What the exercise asks:
Everything from the first line of the records below through the line containing "to R70). -/" is to be retyped exactly; leave out the rest.

Records for this task:
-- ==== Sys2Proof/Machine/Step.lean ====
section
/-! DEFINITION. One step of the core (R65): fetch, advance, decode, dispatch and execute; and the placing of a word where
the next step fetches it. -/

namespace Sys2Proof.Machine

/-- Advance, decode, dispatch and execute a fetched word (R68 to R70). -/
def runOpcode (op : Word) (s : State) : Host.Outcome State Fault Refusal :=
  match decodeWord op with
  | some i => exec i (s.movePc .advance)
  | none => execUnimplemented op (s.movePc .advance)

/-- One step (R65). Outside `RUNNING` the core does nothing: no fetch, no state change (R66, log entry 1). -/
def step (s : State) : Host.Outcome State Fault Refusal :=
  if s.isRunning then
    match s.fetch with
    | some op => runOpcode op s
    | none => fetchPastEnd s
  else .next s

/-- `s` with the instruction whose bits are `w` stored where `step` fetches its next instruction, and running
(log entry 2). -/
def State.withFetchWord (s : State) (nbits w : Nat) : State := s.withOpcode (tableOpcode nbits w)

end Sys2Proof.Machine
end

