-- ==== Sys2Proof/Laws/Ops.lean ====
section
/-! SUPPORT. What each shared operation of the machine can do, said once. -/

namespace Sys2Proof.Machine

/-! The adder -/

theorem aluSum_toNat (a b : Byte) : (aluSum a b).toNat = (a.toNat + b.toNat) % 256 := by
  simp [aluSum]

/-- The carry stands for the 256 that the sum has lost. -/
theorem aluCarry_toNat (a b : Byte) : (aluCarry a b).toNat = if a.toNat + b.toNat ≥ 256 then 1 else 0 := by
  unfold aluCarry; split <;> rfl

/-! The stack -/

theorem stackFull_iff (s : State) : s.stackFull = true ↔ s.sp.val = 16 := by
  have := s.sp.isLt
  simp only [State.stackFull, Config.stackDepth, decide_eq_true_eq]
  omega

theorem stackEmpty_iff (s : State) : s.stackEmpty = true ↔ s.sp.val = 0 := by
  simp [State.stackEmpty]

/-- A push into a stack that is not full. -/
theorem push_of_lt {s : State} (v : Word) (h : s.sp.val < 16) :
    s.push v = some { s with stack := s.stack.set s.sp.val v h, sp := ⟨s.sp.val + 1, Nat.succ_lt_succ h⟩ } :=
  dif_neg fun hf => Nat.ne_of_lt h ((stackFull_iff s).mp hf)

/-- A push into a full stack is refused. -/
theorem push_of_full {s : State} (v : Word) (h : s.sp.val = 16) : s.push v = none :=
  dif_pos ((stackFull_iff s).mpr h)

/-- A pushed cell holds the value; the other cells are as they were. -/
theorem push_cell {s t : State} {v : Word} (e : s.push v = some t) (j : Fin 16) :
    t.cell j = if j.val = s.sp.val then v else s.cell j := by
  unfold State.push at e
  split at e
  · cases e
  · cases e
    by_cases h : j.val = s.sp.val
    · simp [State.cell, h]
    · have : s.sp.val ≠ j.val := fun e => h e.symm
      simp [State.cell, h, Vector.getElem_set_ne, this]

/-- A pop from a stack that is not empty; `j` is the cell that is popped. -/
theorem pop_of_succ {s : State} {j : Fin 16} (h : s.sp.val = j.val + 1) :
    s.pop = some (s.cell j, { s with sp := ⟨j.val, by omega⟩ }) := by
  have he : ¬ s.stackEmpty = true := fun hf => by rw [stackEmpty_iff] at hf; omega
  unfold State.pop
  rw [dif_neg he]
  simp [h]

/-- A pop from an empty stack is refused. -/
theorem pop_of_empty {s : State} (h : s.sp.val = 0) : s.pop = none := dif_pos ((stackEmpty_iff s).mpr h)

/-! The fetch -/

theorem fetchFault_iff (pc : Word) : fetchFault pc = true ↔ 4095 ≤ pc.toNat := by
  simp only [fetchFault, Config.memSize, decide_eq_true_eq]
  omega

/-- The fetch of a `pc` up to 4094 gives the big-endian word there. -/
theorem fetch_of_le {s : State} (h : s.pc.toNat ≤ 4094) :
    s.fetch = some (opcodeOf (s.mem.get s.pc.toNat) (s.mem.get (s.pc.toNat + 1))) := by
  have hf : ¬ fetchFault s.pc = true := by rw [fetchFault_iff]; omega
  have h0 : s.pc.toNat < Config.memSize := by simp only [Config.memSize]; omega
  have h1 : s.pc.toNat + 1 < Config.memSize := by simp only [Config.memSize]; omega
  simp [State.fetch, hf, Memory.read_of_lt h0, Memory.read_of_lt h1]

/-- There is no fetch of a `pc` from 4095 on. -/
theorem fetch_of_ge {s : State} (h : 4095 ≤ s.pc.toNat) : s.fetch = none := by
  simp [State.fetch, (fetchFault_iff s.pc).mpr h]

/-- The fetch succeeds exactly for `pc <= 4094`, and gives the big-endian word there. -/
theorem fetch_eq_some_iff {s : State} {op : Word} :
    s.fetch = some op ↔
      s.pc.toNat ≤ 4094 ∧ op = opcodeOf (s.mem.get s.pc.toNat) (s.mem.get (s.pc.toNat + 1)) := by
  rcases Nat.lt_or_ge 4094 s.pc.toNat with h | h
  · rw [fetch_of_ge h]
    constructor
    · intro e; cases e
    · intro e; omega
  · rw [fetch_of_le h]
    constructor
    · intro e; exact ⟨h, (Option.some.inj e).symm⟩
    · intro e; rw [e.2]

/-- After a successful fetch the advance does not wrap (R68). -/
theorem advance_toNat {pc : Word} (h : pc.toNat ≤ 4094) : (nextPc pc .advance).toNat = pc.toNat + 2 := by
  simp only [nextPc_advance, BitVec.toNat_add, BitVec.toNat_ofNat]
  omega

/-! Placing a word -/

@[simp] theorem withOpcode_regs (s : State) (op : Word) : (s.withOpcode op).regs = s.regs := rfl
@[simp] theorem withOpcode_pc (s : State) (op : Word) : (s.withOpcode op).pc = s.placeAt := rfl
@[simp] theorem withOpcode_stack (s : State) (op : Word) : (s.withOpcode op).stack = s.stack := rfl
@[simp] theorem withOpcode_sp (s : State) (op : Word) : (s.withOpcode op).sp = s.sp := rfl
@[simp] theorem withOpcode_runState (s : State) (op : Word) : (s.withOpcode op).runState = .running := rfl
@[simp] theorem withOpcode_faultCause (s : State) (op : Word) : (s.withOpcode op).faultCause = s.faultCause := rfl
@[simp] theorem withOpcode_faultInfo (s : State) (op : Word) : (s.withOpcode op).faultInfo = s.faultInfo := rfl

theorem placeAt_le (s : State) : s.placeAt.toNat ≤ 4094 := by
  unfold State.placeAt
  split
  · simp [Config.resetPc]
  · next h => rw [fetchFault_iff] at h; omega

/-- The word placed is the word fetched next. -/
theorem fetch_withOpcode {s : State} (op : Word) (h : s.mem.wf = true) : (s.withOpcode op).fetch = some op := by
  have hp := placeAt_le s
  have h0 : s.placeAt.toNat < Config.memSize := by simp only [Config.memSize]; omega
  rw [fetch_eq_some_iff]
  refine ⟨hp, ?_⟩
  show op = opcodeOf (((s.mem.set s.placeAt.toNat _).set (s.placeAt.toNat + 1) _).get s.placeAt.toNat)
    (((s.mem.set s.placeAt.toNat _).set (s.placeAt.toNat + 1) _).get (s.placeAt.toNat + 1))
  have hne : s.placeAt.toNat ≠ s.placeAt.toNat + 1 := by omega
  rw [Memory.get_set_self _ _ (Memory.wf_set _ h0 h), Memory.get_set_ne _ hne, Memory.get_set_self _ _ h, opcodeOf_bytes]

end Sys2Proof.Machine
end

Result of the exercise:
-- ==== Sys2Proof/Machine/Step.lean ====
section
/-! DEFINITION. One step of the core (R65): fetch, advance, decode, dispatch and execute; and the placing of a word where
the next step fetches it. -/

namespace Sys2Proof.Machine

/-- Advance, decode, dispatch and execute a fetched word (R68 to R70). -/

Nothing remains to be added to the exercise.